Stored data entries:

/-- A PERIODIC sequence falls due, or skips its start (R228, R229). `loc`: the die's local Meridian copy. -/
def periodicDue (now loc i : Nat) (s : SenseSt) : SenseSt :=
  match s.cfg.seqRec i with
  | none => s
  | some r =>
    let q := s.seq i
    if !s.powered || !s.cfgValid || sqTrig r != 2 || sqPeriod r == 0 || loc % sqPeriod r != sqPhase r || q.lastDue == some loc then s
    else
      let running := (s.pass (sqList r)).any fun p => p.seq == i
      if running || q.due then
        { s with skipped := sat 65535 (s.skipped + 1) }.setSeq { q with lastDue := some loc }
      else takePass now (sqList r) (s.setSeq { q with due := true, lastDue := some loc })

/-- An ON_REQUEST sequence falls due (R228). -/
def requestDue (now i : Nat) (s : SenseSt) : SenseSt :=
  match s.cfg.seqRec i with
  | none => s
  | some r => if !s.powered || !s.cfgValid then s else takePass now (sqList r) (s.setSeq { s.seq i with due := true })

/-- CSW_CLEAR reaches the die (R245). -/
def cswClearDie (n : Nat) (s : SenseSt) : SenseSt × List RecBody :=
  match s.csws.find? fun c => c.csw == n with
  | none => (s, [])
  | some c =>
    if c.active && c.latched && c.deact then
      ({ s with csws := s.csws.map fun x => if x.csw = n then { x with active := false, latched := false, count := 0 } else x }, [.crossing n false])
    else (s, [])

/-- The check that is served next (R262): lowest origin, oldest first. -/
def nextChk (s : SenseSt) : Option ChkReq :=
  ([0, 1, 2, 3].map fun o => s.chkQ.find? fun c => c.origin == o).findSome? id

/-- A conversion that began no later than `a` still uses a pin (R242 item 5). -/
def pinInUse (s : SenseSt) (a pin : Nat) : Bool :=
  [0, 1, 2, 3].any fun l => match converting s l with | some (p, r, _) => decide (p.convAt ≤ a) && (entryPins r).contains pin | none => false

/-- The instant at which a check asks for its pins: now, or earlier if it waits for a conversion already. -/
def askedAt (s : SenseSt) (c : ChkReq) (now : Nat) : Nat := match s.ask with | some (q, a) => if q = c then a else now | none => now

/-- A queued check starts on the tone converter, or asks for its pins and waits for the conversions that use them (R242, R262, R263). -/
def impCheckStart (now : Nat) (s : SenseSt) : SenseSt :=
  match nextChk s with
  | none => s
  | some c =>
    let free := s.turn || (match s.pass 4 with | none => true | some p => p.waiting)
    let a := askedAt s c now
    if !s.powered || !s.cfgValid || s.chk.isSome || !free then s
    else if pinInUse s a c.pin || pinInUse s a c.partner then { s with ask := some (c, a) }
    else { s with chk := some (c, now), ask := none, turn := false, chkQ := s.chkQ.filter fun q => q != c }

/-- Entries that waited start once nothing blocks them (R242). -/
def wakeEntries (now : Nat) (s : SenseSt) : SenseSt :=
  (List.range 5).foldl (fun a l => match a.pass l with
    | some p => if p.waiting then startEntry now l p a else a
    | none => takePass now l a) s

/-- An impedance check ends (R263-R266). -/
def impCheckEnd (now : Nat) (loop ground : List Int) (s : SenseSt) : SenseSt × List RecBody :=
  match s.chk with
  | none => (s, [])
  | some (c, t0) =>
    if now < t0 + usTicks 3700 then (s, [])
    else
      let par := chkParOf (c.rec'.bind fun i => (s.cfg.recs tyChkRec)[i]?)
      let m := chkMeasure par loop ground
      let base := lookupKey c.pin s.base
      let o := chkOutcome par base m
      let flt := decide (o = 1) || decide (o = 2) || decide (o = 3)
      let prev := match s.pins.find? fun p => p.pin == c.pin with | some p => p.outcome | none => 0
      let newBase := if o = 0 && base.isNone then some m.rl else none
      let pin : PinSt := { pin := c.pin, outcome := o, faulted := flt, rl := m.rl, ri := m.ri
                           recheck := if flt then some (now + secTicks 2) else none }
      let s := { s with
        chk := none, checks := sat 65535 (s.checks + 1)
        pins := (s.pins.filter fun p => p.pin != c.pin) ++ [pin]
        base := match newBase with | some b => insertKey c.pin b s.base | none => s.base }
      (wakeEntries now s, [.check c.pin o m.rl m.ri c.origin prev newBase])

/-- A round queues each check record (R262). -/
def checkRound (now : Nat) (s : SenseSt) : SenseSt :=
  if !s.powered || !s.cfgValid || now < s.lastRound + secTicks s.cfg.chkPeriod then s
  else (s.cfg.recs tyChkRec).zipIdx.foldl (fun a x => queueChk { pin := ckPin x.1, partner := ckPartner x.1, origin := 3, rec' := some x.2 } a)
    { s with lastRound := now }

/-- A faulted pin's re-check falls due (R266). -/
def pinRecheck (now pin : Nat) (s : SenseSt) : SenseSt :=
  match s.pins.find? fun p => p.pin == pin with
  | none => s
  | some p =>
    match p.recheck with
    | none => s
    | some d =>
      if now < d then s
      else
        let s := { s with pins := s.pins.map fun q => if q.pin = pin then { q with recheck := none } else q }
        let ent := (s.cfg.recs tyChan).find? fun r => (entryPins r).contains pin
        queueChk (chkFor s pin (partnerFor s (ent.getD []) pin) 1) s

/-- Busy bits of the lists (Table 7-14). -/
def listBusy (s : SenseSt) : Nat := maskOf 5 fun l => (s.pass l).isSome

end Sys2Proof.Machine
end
--
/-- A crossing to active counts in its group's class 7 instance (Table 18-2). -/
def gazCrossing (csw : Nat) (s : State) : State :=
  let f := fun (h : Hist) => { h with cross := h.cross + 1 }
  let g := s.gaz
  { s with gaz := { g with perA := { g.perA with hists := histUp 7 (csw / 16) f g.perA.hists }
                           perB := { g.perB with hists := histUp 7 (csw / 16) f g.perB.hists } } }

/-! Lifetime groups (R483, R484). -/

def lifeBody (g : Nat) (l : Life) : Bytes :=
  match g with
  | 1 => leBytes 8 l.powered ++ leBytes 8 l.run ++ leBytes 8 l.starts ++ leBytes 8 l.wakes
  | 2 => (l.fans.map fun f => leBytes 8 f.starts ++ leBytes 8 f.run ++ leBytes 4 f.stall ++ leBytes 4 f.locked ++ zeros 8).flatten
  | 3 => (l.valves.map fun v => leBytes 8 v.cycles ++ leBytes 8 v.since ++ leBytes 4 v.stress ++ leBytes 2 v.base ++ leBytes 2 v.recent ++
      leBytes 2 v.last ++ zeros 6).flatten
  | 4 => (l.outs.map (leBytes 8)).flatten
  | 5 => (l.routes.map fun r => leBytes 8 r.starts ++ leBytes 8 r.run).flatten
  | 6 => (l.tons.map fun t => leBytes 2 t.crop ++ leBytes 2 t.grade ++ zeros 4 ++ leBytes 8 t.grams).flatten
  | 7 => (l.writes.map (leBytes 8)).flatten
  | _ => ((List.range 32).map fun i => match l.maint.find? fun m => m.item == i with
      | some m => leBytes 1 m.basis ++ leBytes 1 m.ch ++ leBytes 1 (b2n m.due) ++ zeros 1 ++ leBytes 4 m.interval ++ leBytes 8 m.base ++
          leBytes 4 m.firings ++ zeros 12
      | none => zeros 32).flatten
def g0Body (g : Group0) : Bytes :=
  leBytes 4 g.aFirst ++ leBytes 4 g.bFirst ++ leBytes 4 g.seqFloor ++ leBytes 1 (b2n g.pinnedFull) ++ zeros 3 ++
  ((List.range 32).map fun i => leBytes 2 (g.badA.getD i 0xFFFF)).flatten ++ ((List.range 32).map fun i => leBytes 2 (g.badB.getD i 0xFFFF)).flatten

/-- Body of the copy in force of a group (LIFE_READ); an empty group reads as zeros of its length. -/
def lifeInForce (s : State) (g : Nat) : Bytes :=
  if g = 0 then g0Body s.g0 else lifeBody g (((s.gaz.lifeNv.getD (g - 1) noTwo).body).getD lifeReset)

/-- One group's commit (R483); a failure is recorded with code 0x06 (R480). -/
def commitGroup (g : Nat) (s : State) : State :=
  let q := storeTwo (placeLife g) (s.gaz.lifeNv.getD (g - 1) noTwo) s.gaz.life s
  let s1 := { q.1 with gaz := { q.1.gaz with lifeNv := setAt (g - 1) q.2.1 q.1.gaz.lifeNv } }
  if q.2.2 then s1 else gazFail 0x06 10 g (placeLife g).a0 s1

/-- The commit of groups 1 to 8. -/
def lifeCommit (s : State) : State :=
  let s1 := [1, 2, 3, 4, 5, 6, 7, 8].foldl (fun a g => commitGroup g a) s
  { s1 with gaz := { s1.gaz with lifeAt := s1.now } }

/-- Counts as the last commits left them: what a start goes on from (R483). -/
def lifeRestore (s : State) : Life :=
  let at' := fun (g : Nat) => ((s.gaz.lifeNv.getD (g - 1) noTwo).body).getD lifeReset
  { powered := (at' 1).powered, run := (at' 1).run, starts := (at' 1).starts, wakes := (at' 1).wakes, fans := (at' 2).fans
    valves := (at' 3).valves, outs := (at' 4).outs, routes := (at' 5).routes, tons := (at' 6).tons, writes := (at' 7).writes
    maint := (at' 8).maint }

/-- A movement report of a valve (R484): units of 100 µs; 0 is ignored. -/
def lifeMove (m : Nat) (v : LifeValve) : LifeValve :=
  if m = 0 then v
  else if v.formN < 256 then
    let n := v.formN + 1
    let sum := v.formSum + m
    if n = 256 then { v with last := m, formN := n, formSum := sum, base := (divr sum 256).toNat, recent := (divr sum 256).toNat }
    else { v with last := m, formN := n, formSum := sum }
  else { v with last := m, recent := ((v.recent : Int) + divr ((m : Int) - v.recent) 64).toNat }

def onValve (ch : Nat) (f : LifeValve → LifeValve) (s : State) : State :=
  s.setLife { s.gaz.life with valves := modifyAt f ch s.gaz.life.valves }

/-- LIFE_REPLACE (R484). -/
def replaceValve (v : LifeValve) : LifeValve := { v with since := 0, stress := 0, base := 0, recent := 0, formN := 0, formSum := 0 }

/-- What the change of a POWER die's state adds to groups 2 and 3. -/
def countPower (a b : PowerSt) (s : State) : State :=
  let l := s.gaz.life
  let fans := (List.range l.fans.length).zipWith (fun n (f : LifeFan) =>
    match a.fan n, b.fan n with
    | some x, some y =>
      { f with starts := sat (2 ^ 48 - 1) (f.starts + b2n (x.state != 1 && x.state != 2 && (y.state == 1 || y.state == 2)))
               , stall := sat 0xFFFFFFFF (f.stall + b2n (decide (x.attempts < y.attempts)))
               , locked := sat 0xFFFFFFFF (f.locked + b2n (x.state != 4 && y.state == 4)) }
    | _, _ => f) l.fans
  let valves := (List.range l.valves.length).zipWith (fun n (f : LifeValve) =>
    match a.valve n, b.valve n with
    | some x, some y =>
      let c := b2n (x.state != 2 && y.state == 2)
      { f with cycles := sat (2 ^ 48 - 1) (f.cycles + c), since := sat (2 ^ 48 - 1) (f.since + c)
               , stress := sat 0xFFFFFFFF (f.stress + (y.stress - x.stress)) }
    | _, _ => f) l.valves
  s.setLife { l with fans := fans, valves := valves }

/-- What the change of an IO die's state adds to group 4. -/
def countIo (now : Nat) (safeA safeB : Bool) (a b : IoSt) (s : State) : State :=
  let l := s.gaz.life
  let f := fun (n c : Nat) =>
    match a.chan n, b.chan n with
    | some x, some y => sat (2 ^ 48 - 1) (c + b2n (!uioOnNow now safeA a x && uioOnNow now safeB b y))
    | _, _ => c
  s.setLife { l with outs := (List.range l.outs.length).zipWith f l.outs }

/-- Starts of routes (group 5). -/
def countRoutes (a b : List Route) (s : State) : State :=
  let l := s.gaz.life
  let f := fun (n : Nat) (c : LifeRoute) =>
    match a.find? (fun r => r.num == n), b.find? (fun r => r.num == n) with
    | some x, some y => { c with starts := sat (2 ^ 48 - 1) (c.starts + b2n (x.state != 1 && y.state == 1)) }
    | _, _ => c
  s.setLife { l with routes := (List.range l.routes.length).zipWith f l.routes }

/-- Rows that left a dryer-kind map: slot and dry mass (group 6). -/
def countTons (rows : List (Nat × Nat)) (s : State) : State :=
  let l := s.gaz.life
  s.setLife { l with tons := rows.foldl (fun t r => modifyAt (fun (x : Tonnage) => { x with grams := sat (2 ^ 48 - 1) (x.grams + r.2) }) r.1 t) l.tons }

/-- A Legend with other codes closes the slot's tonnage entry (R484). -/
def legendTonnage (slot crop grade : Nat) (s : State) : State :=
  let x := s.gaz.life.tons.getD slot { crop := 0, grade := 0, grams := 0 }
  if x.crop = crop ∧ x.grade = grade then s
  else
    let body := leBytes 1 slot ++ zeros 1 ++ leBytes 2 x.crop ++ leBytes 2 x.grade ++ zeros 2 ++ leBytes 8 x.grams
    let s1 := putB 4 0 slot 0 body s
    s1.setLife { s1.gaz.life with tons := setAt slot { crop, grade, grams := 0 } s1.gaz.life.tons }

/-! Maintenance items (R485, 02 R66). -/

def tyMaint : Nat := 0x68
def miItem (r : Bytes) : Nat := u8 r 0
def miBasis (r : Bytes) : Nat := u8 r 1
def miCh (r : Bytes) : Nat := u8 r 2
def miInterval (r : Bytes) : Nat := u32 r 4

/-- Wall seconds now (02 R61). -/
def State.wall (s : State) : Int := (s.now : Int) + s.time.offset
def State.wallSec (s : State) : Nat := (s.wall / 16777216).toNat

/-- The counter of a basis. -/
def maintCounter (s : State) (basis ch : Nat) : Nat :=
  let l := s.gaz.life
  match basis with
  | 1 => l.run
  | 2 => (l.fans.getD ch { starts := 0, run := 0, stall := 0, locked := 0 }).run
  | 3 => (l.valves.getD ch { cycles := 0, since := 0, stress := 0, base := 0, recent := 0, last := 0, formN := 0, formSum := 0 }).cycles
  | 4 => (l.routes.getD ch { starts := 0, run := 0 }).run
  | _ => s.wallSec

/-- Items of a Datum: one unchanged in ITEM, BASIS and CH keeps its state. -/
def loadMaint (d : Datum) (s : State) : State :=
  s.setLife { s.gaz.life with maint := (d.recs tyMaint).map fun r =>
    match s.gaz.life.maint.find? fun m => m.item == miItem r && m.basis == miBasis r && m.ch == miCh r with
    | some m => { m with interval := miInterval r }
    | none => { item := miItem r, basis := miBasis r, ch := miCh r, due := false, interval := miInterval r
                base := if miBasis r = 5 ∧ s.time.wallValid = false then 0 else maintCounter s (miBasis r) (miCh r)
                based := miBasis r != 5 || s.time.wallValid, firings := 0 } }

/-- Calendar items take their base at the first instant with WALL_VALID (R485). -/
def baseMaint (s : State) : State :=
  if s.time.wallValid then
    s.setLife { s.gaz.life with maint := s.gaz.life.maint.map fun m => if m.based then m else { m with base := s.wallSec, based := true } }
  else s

Task statement → Of the lines above, retype only those from the line containing "base := if miBasis" through the line containing "if s.time.wallValid then", including both, exactly.

Task solution →
                base := if miBasis r = 5 ∧ s.time.wallValid = false then 0 else maintCounter s (miBasis r) (miCh r)
                based := miBasis r != 5 || s.time.wallValid, firings := 0 } }

/-- Calendar items take their base at the first instant with WALL_VALID (R485). -/
def baseMaint (s : State) : State :=
  if s.time.wallValid then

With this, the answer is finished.